If you are using a Windows, Mac OS X, or Linux machine, we suggest that you download and install the latest version of the Amazon Corretto 8 distribution of the Java 8 OpenJDK. We also recommend installing the latest version of DrJava in ".jar" from http://www.cs.rice.edu/~javaplt/drjavarice. If you already have a Java 8 OpenJDK installed in Linux or Mac OS X, you can use that disrtribution of the OpenJDK as well. DrJava is not as comprehensive as professional IDEs so you are welcome to use a professional IDE like IntelliJ or Eclipse if you prefer. Beware of the fact that the assignments you submit must run from the command line and cannot use named packages.
Our scripts can handle your embedding the directory containing your program source (.java) files and README file someplace in your programs/1 file tree. For example, your .java source files may be stored in folder with path programs/1/src. DrJava assumes the same file organization as java command line tools (like java and javac); professional IDEs typically do not.
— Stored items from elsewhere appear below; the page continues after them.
-- ==== Sys2Proof/Machine/Kernels.lean ====
section
/-!
DEFINITION. The results of the stall operators element by element: convolution over rulebook classes and over maps
(R259 to R281, R322 to R327, R348 to R350), point attention (R330 to R335) and point-wise activation (R336, R337).
Conventions: log entry 48 (DEDUCED), log entry 50 (DEDUCED), log entry 57 (DESIGN CHOICE).
-/
namespace Sys2Proof.Machine

/-! ## Reading rows -/

def rowsOf (m : List (Nat × List (Nat × Row))) (t : Nat) : List (Nat × Row) := (mapFind m t).getD []

def blankRow : Row := ⟨[], [], 0⟩

def rowOf (m : List (Nat × List (Nat × Row))) (t r : Nat) : Row := (mapFind (rowsOf m t) r).getD blankRow

/-- What one output row of a convolution is made of: for each weight slot the input row it takes, and the fused row. -/
structure ConvRow where
  taps : List (Option Row)
  fused : Option Row
  deriving DecidableEq, Repr

/-- A convolution's operands: descriptor, weights, chunks per tap, output channels, chunks of a row, and the vector of
fused source 2. -/
structure ConvOp where
  d : List Byte
  w : List Byte
  cpt : Nat
  cout : Nat
  n : Nat
  vec : Option (List Byte)
  deriving DecidableEq, Repr

/-- A fused value is used. -/
def ConvOp.usesFused (k : ConvOp) : Bool := acbOp k.d != 0 || acbPreload k.d

/-- The fused value of an element (R272, R325). -/
def ConvOp.fusedVal (k : ConvOp) (r : ConvRow) (co : Nat) : Val :=
  match k.vec with
  | some v =>
    let wr := wRow v 0 (co / 32)
    (match wr.code (co % 32) with
     | some c => wValue (whFmt v) wr c
     | none => Val.zero)
  | none =>
    match r.fused with
    | some f => rowValue (acbFused k.d) f co
    | none => Val.zero

/-! ## Chunks (R262, R295, R296, R300, R301, R324) -/

/-- A lane stream entry (R299): columns skipped before it, whether it is the last live product of its chunk, and the
activation and weight codes. -/
structure StreamEntry where
  skip : Nat
  last : Bool
  act : Nat
  weight : Nat
  deriving DecidableEq, Repr

/-- The entry's bits, for activations of `wa` bits. -/
def StreamEntry.bits (wa : Nat) (e : StreamEntry) : Nat := e.skip + 32 * b2n e.last + 64 * e.act + 2 ^ (wa + 6) * e.weight

/-- Columns of a chunk with a stored weight and, with run lengths selected, an activation that is no structural zero. -/
def liveColumns (k : ConvOp) (row : Row) (wr : WRow) (b : Nat) : List Nat :=
  (List.range 32).filter (fun i => (wr.code i).isSome && !(scbRuns k.d && rowZero (acbA k.d) row (32 * b + i)))

/-- The stream that the expander feeds a lane for one chunk. -/
def laneStream (k : ConvOp) (row : Row) (wr : WRow) (b : Nat) : List StreamEntry :=
  let cols := liveColumns k row wr b
  (enumFrom 0 cols).map (fun c =>
    ⟨c.2 - (if c.1 = 0 then 0 else cols.getD (c.1 - 1) 0 + 1), c.1 + 1 == cols.length, row.codes.getD (32 * b + c.2) 0,
      (wr.code c.2).getD 0⟩)

/-- Columns of a stream's entries, the first not before `n`. -/
def streamColumns : Nat → List StreamEntry → List Nat
  | _, [] => []
  | n, e :: l => (n + e.skip) :: streamColumns (n + e.skip + 1) l

/-- The factors of the 32 columns of a chunk as its lane takes them from the stream: activation and weight of a live
product. -/
def liveFactors (k : ConvOp) (row : Row) (wr : WRow) (b : Nat) : List (Option (Val × Val)) :=
  let l := laneStream k row wr b
  let at_ := (streamColumns 0 l).zip l
  (List.range 32).map (fun i => (at_.find? (fun e => e.1 == i)).map (fun e =>
    (rowValue (acbA k.d) row (32 * b + i), wValue (acbW k.d) wr e.2.weight)))

/-- One chunk of an element: not computed (no activation, or no weight stored), or its live factors. -/
def chunkOf (k : ConvOp) (r : ConvRow) (co j : Nat) : Option (List (Option (Val × Val))) :=
  match (r.taps[j / max 1 k.cpt]?).join with
  | none => none
  | some row =>
    let wr := wRow k.w co j
    if wr.empty then none else some (liveFactors k row wr (j % max 1 k.cpt))

/-- Live count of a computed chunk (R301). -/
def liveCount (l : List (Option (Val × Val))) : Nat := (l.filter (·.isSome)).length

/-- Float value of a chunk in an attempt with scale step q (R263, R279). -/
def chunkF (q : Nat) (c : Option (List (Option (Val × Val)))) : Val :=
  match c with
  | none => Val.zero
  | some l => chunkValue (l.map (fun x => match x with
      | some (a, w) => (a.mul w).shift (-(8 * q : Nat))
      | none => Val.zero))

/-- Integer value of a chunk (R264, R279). -/
def chunkI (q : Nat) (c : Option (List (Option (Val × Val)))) : Int :=
  match c with
  | none => 0
  | some l => (l.map (fun x => match x with
      | some (a, w) => scaleInt q (a.mul w).floor
      | none => 0)).sum

/-- Every operand of the element is finite, its fused value included (R277). -/
def elemFinite (k : ConvOp) (r : ConvRow) (co : Nat) : Bool :=
  (List.range k.n).all (fun j => match chunkOf k r co j with
    | some l => l.all (fun x => match x with | some (a, w) => a.isFinite && w.isFinite | none => true)
    | none => true) && (!k.usesFused || (k.fusedVal r co).isFinite)

/-! ## Elements (R265, R268 to R272, R277, R309) -/

/-- What an element leaves in its stall: its result, accumulator, loft value and chunks since the last promotion. -/
structure ElemOut where
  e : Elem
  acc : Nat
  loft : Nat
  n : Nat
  deriving DecidableEq, Repr

/-- Initial accumulator of a float element (R268, R279). -/
def preloadF (k : ConvOp) (r : ConvRow) (co q : Nat) : Val :=
  if acbPreload k.d then (k.fusedVal r co).shift (-(8 * q : Nat)) else Val.zero

def preloadI (k : ConvOp) (r : ConvRow) (co q : Nat) : Int :=
  if acbPreload k.d then scaleInt q (k.fusedVal r co).floor else 0

/-- Element from a float value with its overflow. -/
def elemF (overs : Option Bool) (bits : Nat) : Elem :=
  match overs with
  | some n => .overs n
  | none => .f bits

def elemI (overs : Option Bool) (v : Int) : Elem :=
  match overs with
  | some n => .overs n
  | none => .i v

/-- The fused operation on a float result (R272, R279). -/
def fuseF (k : ConvOp) (r : ConvRow) (co q : Nat) (v : Val) : Val :=
  if acbOp k.d = 1 then rne32 (v.add ((k.fusedVal r co).shift (-(8 * q : Nat))))
  else if acbOp k.d = 2 then rne32 (v.mul (k.fusedVal r co)) else v

/-- The fused operation on an integer result. -/
def fuseI (k : ConvOp) (r : ConvRow) (co q : Nat) (v : Int) : Int :=
  if acbOp k.d = 1 then v + scaleInt q (k.fusedVal r co).floor else v

/-- Step 2 of R271 for a reduced value, overflow included. -/
def finishElem (k : ConvOp) (r : ConvRow) (co q : Nat) (fin : Bool) (e : Elem) : Elem :=
  match e with
  | .overs n => .overs n
  | .f c =>
    let v := fuseF k r co q (v32 c)
    elemF (overOf fin v) (f32 v)
  | .i x =>
    let v := fuseI k r co q x
    elemI (intOver v) v

/-- Limit an overflowing accumulator holds (R277). -/
def limit32 (int : Bool) (neg : Bool) : Nat := if int then (if neg then 0x80000000 else 0x7FFFFFFF) else f32 (limitVal neg)

/-- Reduction of the chunks lo to hi − 1 of an element before the fused operation: FP32 (or FP64 for a partition) or an
integer (R265, R270). -/
def reduceElem (k : ConvOp) (r : ConvRow) (co q lo hi : Nat) (part : Bool) (fin : Bool) : ElemOut :=
  let cs := (List.range (hi - lo)).map (fun i => chunkOf k r co (lo + i))
  if intPath k.d then
    let a := reduceI (if lo = 0 then preloadI k r co q else 0) (cs.map (chunkI q))
    ⟨elemI a.2 a.1, (match a.2 with | some n => limit32 true n | none => unsigned 32 a.1), 0, 0⟩
  else
    let st := (cs.map (chunkF q)).foldl (addChunk fin) ⟨if lo = 0 then preloadF k r co q else Val.zero, Val.zero, 0, none⟩
    let v := rne64 (st.loft.add st.acc)
    let w := rne32 v
    let o := firstOver st.overs (overOf fin v)
    let e := if part then elemF o (f64 v) else elemF (firstOver o (overOf fin w)) (f32 w)
    ⟨e, (match st.overs with | some n => limit32 false n | none => f32 st.acc), f64 st.loft, st.n % 64⟩

/-! ## Prediction (R308, R309) -/

/-- s of a quad: exact, then saturated. -/
def predSum (k : ConvOp) (r : ConvRow) (quad : Nat) : Int :=
  let sum := ((enumFrom 0 r.taps).map (fun t =>
    match t.2 with
    | none => (0 : Int)
    | some row => ((List.range (32 * k.cpt)).map (fun ci =>
        let col := t.1 * (32 * k.cpt) + ci
        if whK k.w ≤ col then (0 : Int)
        else predWeight k.w quad col * predAct (scbSigma k.d) (rowValue (acbA k.d) row ci))).sum)).sum
  max int32Min (min int32Max sum)

/-- The quad is skipped. -/
def quadSkipped (k : ConvOp) (r : ConvRow) (quad : Nat) : Bool := scbPredict k.d && decide (predSum k r quad ≤ scbTau k.d)

/-- Skipped quads of a row. -/
def skippedQuads (k : ConvOp) (r : ConvRow) : List Nat := (List.range (ceilDiv k.cout 4)).filter (quadSkipped k r)

/-- A skipped element: the skip value, scaled, then fused; it never overflows. -/
def skippedElem (k : ConvOp) (r : ConvRow) (co q : Nat) : Elem :=
  if intPath k.d then
    let v := fuseI k r co q (scaleInt q (signed 32 (scbSkip k.d)))
    match intOver v with
    | some _ => if acbOut k.d = 13 then .i (signed 32 (Config.wideSkip v)) else .i v
    | none => .i v
  else .f (f32 (fuseF k r co q (rne32 ((v32 (scbSkip k.d)).shift (-(8 * q : Nat))))))

/-! ## Rows -/

/-- Bit 6 of an output row: a row that it read is flagged (R278, R283). -/
def inherits (k : ConvOp) (r : ConvRow) : Nat :=
  let l := r.taps.filterMap (fun x => x) ++ (if k.usesFused then r.fused.toList else [])
  if l.any (fun x => rowFlagged x.tag) then 64 else 0

/-- One element of a row that is not split, in an attempt with scale step q. -/
def convElem (k : ConvOp) (r : ConvRow) (skip : List Nat) (q co : Nat) : ElemOut :=
  if skip.contains (co / 4) then ⟨skippedElem k r co q, 0, 0, 0⟩
  else
    let fin := elemFinite k r co
    let o := reduceElem k r co q 0 k.n false fin
    { o with e := finishElem k r co q fin o.e }

/-- One element of a partition's row: before the merge. -/
def partElem (k : ConvOp) (r : ConvRow) (skip : List Nat) (q part co : Nat) : ElemOut :=
  if skip.contains (co / 4) then ⟨if intPath k.d then .i 0 else .f 0, 0, 0, 0⟩
  else reduceElem k r co q (part * acbLp k.d) (min k.n ((part + 1) * acbLp k.d)) true (elemFinite k r co)

/-- Merge of a partition's value into the running value (R270). -/
def mergeElem (fin : Bool) (m v : Elem) : Elem :=
  match m, v with
  | .overs n, _ => .overs n
  | _, .overs n => .overs n
  | .f a, .f b =>
    let x := rne64 ((v64 a).add (v64 b))
    elemF (overOf fin x) (f64 x)
  | .i a, .i b => elemI (intOver (a + b)) (a + b)
  | x, _ => x

/-- A merged element after rne32 and the fused operation. -/
def mergedElem (k : ConvOp) (r : ConvRow) (skip : List Nat) (q co : Nat) (m : Elem) : Elem :=
  if skip.contains (co / 4) then skippedElem k r co q
  else
    let fin := elemFinite k r co
    match m with
    | .f c =>
      let v := rne32 (v64 c)
      finishElem k r co q fin (elemF (overOf fin v) (f32 v))
    | e => finishElem k r co q fin e

/-- An element's value as the output conversion takes it (R281). -/
def outVal (e : Elem) : Val :=
  match e with
  | .f c => v32 c
  | .overs n => limitVal n
  | .i v => .ofInt v

/-- An integer element's output (R273, R281). -/
def outInt (f h : Nat) (e : Elem) : Nat :=
  match e with
  | .i v => intOut f h v
  | .overs n => intLimit f n
  | .f _ => 0

/-- The stored row of an output format (R273, R274, R320). -/
def storeRow (f h : Nat) (int : Bool) (elems : List Elem) (tag : Nat) : Row :=
  if int then ⟨(elems.map (outInt f h)) ++ List.replicate (padC elems.length * 32 - elems.length) 0, [], tag⟩
  else
    let r := packRow f (elems.map outVal)
    ⟨r.1, r.2, tag⟩

/-- Some element overflows. -/
def anyOver (l : List Elem) : Bool := l.any (fun e => match e with | .overs _ => true | _ => false)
We do not recommend using later versions (9-13) of Java which completely re-organize the JDK; we will grade all assignments using Java 8. The DrJava IDE does not run on Java 9+. Moreover, Java 8 is the version of Java installed on CLEAR. Nothing in this course specifically depends on Java 8. A Java 7 JDK will suffice, but the performance of Java 7 is not quite as good as Java 8. The DrJava interactions pane does not yet support the language extensions added in Java 8. But you can still use these extensions in any source files that you compile because the Java 8 compiler translates all Java 8 source code to standard Java byte code.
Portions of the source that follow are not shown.